===== Records for this task

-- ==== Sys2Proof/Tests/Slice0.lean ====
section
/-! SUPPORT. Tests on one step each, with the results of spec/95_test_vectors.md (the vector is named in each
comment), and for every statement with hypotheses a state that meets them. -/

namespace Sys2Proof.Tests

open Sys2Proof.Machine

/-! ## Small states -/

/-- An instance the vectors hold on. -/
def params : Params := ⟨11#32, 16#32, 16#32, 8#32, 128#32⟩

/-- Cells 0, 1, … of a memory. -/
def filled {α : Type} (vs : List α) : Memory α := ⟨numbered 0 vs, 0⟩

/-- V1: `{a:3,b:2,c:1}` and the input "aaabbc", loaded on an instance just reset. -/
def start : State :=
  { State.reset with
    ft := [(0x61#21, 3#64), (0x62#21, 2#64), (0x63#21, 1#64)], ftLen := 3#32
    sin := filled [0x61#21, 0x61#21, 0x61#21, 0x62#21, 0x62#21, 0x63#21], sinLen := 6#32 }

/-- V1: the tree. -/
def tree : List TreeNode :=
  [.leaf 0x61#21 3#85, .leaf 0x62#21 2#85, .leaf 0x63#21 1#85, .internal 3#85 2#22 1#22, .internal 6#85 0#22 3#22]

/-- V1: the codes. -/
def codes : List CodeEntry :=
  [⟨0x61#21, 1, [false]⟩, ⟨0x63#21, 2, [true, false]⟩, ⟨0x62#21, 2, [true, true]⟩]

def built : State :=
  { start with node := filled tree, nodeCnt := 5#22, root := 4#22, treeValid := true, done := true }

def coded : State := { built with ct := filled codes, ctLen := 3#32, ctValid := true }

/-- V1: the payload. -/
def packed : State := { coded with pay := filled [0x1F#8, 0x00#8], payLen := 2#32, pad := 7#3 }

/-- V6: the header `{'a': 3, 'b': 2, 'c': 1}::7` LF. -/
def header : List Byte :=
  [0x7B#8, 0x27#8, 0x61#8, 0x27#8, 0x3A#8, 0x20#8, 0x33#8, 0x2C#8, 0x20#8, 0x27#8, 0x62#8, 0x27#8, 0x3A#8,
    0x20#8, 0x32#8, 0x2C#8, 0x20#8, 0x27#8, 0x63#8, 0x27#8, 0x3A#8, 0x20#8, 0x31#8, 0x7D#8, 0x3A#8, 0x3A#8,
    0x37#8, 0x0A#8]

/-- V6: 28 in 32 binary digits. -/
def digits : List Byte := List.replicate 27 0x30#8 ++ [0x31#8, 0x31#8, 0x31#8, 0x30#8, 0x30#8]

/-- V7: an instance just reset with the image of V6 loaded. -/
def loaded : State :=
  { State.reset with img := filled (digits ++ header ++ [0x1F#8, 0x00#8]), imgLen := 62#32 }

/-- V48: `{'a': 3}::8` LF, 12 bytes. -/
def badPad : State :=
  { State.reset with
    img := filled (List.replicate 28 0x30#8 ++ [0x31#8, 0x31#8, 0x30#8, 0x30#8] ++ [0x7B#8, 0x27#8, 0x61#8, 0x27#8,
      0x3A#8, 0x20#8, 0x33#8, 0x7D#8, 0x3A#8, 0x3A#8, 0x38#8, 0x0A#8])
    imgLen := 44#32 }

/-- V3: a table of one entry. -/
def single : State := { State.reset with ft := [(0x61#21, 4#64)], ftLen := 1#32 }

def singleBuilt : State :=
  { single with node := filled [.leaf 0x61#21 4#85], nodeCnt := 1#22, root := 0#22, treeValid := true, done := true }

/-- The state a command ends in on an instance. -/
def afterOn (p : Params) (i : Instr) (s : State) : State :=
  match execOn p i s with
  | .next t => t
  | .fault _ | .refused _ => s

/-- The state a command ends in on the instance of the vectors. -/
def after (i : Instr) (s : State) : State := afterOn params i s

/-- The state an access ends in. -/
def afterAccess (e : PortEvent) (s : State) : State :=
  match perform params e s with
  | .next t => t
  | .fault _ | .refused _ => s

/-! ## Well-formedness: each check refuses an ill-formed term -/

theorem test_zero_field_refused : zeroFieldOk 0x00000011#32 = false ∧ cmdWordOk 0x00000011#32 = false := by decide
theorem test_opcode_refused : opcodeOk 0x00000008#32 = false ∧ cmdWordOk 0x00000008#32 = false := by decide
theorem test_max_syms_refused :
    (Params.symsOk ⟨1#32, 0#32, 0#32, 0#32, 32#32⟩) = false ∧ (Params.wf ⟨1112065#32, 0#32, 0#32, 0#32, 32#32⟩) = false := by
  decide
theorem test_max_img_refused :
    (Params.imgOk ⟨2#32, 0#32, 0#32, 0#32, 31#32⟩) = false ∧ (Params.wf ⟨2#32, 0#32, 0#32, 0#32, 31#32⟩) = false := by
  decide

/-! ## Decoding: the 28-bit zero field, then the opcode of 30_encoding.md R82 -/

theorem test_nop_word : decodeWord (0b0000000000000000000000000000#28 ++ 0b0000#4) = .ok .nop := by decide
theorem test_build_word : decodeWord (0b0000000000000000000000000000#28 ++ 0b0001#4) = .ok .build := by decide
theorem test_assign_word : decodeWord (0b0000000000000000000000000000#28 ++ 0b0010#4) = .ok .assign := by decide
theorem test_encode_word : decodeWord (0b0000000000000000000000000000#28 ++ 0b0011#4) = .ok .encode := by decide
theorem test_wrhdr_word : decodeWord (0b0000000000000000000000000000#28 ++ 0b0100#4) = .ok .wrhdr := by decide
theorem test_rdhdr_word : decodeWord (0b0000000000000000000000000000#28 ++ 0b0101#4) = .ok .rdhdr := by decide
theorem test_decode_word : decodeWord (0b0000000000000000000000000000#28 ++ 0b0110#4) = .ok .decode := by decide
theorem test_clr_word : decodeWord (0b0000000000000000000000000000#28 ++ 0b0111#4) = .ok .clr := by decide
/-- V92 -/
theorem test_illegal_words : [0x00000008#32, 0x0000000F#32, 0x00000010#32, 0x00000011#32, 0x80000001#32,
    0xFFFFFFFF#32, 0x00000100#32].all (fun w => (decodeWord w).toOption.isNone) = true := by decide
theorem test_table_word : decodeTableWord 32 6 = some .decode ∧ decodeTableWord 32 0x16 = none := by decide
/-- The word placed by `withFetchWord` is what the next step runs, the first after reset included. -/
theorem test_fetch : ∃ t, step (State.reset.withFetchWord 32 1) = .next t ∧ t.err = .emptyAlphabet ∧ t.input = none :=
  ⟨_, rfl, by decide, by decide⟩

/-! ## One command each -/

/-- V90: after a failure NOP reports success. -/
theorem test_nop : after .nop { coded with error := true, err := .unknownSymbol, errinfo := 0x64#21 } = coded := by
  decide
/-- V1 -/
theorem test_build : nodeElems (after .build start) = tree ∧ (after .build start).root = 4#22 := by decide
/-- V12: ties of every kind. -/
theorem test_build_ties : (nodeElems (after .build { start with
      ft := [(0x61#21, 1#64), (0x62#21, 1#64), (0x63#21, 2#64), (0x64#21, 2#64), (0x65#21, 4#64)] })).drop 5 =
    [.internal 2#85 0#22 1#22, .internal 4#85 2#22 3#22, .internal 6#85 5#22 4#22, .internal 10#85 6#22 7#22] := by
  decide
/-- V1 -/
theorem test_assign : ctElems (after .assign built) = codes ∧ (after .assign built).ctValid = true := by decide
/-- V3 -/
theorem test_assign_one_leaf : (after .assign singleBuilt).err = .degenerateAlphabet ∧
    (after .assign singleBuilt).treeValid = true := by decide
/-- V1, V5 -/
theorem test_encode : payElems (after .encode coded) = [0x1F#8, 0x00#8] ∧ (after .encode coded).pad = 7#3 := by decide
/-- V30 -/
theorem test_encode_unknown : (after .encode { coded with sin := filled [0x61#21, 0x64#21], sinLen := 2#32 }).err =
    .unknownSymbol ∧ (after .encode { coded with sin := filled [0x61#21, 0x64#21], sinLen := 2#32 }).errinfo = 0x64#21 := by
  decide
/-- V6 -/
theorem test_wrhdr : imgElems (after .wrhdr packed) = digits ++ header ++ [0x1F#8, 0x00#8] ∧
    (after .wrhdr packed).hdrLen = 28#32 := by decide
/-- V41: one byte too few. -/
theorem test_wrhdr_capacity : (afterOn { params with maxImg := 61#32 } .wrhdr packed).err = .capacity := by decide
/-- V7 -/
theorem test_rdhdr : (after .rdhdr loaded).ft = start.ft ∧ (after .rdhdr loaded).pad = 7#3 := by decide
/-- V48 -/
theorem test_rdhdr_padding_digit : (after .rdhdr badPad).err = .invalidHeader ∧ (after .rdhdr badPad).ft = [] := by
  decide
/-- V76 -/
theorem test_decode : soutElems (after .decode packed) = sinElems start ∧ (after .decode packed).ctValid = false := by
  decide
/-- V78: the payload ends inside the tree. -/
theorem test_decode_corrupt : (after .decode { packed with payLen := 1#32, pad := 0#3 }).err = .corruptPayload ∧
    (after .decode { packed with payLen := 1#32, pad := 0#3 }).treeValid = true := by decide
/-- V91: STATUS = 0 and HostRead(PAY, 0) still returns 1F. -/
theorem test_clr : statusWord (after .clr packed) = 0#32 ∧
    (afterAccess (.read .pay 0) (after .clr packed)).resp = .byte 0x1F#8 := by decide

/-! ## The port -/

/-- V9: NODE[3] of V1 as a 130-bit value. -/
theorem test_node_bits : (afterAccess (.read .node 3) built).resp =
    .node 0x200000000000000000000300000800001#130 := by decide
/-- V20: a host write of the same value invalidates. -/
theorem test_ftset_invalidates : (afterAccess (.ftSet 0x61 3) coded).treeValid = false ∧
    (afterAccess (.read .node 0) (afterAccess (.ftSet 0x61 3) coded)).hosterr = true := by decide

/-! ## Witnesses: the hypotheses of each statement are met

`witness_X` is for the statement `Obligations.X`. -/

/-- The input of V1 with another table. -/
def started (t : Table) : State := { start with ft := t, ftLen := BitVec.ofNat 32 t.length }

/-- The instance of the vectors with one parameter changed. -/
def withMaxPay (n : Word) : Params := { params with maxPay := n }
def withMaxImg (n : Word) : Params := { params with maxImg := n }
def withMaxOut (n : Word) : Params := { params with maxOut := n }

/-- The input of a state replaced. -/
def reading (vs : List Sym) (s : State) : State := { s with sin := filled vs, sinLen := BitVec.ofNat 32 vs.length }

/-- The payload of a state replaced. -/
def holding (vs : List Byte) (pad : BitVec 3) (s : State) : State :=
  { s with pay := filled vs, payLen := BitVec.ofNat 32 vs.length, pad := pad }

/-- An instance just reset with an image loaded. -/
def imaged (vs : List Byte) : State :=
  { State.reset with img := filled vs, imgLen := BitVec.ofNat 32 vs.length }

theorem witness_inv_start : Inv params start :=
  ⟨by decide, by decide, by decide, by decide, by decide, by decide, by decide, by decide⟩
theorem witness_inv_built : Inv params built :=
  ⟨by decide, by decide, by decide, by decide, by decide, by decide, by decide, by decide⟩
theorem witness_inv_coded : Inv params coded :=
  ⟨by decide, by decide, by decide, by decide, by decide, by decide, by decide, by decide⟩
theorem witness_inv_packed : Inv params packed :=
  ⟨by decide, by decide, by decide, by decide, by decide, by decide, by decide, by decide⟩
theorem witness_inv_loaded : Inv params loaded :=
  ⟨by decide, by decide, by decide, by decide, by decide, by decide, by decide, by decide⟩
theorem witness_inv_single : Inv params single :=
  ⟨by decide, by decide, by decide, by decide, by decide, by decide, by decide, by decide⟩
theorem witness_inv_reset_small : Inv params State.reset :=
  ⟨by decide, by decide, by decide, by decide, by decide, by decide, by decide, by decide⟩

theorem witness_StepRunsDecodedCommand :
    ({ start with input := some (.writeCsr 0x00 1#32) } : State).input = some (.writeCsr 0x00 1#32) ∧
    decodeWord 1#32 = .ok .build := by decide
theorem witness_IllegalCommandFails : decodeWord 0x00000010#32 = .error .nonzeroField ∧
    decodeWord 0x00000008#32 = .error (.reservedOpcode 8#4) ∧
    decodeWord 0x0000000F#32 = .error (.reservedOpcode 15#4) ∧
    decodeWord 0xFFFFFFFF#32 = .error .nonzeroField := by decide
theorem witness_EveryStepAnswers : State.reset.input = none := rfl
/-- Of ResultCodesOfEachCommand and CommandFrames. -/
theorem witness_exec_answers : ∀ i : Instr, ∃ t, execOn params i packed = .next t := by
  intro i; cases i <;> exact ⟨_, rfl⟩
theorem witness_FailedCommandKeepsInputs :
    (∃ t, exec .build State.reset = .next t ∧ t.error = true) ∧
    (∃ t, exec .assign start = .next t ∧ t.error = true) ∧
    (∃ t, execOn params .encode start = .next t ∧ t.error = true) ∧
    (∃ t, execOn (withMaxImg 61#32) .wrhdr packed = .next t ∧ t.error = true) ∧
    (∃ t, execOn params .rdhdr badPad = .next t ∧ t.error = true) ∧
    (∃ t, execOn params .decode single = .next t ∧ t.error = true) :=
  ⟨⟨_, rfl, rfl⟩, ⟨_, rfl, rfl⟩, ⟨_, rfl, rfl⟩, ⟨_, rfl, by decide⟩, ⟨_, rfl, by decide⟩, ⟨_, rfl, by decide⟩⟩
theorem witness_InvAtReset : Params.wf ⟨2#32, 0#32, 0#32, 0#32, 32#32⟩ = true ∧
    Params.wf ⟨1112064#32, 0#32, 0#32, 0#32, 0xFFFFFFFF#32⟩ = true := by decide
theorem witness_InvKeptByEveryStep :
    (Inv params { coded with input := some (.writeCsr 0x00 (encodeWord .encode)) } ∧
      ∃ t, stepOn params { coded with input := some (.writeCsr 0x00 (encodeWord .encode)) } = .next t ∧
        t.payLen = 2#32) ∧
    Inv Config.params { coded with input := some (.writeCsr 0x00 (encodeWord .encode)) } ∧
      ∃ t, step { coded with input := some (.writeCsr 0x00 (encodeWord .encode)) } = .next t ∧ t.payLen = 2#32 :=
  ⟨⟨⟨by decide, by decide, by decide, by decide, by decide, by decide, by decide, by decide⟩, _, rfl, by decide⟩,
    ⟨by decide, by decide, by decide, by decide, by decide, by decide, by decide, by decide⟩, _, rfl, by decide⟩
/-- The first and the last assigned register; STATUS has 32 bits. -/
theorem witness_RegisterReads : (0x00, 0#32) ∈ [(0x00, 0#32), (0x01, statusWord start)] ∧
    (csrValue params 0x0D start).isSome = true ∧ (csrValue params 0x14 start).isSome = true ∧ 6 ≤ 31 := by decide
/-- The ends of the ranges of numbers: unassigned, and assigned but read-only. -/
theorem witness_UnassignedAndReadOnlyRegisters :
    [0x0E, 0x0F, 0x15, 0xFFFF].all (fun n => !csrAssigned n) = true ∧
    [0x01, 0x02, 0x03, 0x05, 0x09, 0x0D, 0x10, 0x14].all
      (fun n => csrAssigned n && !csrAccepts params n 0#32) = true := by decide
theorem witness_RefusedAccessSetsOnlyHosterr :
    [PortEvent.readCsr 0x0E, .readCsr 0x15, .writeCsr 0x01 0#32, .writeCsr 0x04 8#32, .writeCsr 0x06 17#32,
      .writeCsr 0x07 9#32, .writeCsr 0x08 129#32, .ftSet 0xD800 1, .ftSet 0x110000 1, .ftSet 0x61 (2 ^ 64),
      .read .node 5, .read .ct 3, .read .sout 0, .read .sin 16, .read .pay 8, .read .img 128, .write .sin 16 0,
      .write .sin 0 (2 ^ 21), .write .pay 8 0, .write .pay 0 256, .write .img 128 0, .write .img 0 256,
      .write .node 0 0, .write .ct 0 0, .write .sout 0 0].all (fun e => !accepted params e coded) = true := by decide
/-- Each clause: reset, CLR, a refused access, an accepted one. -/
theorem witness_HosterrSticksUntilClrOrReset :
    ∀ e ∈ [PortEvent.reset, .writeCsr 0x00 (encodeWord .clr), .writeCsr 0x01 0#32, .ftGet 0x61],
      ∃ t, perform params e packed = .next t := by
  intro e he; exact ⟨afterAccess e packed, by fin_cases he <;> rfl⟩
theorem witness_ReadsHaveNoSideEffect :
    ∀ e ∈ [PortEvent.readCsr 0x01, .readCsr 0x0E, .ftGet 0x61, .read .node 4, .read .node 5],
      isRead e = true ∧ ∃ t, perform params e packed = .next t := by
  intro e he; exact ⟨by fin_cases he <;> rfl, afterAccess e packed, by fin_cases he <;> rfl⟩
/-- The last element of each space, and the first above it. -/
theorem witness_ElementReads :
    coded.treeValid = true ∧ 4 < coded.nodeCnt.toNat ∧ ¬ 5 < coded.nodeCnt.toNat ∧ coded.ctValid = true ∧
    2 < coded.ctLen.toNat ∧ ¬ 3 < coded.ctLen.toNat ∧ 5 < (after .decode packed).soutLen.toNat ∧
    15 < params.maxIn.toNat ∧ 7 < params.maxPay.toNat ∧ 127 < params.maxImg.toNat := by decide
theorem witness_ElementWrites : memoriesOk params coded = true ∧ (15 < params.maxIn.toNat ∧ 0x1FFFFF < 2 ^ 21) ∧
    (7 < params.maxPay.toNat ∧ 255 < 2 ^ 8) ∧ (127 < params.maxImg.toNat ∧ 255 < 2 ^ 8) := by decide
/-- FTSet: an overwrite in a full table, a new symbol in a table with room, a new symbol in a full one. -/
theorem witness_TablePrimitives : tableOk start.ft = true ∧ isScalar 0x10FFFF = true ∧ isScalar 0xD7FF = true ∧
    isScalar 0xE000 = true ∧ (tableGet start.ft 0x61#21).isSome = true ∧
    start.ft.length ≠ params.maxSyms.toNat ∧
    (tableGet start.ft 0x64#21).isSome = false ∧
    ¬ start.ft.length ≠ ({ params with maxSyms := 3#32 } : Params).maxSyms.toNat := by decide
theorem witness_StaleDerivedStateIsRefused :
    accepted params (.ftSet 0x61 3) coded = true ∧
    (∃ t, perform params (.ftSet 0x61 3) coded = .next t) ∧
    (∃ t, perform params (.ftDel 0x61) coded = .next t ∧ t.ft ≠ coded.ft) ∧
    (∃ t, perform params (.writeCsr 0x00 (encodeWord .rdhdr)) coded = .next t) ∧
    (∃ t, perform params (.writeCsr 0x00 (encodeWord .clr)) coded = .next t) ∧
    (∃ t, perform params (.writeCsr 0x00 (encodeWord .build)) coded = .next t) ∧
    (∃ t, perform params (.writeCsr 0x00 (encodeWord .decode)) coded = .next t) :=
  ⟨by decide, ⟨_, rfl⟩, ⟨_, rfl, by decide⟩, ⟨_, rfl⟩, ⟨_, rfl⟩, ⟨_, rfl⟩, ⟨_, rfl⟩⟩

==========

## Exercise prompt
The lines to return are those in the entries above that hold "errinfo".

## Response box
theorem test_nop : after .nop { coded with error := true, err := .unknownSymbol, errinfo := 0x64#21 } = coded := by
    .unknownSymbol ∧ (after .encode { coded with sin := filled [0x61#21, 0x64#21], sinLen := 2#32 }).errinfo = 0x64#21 := by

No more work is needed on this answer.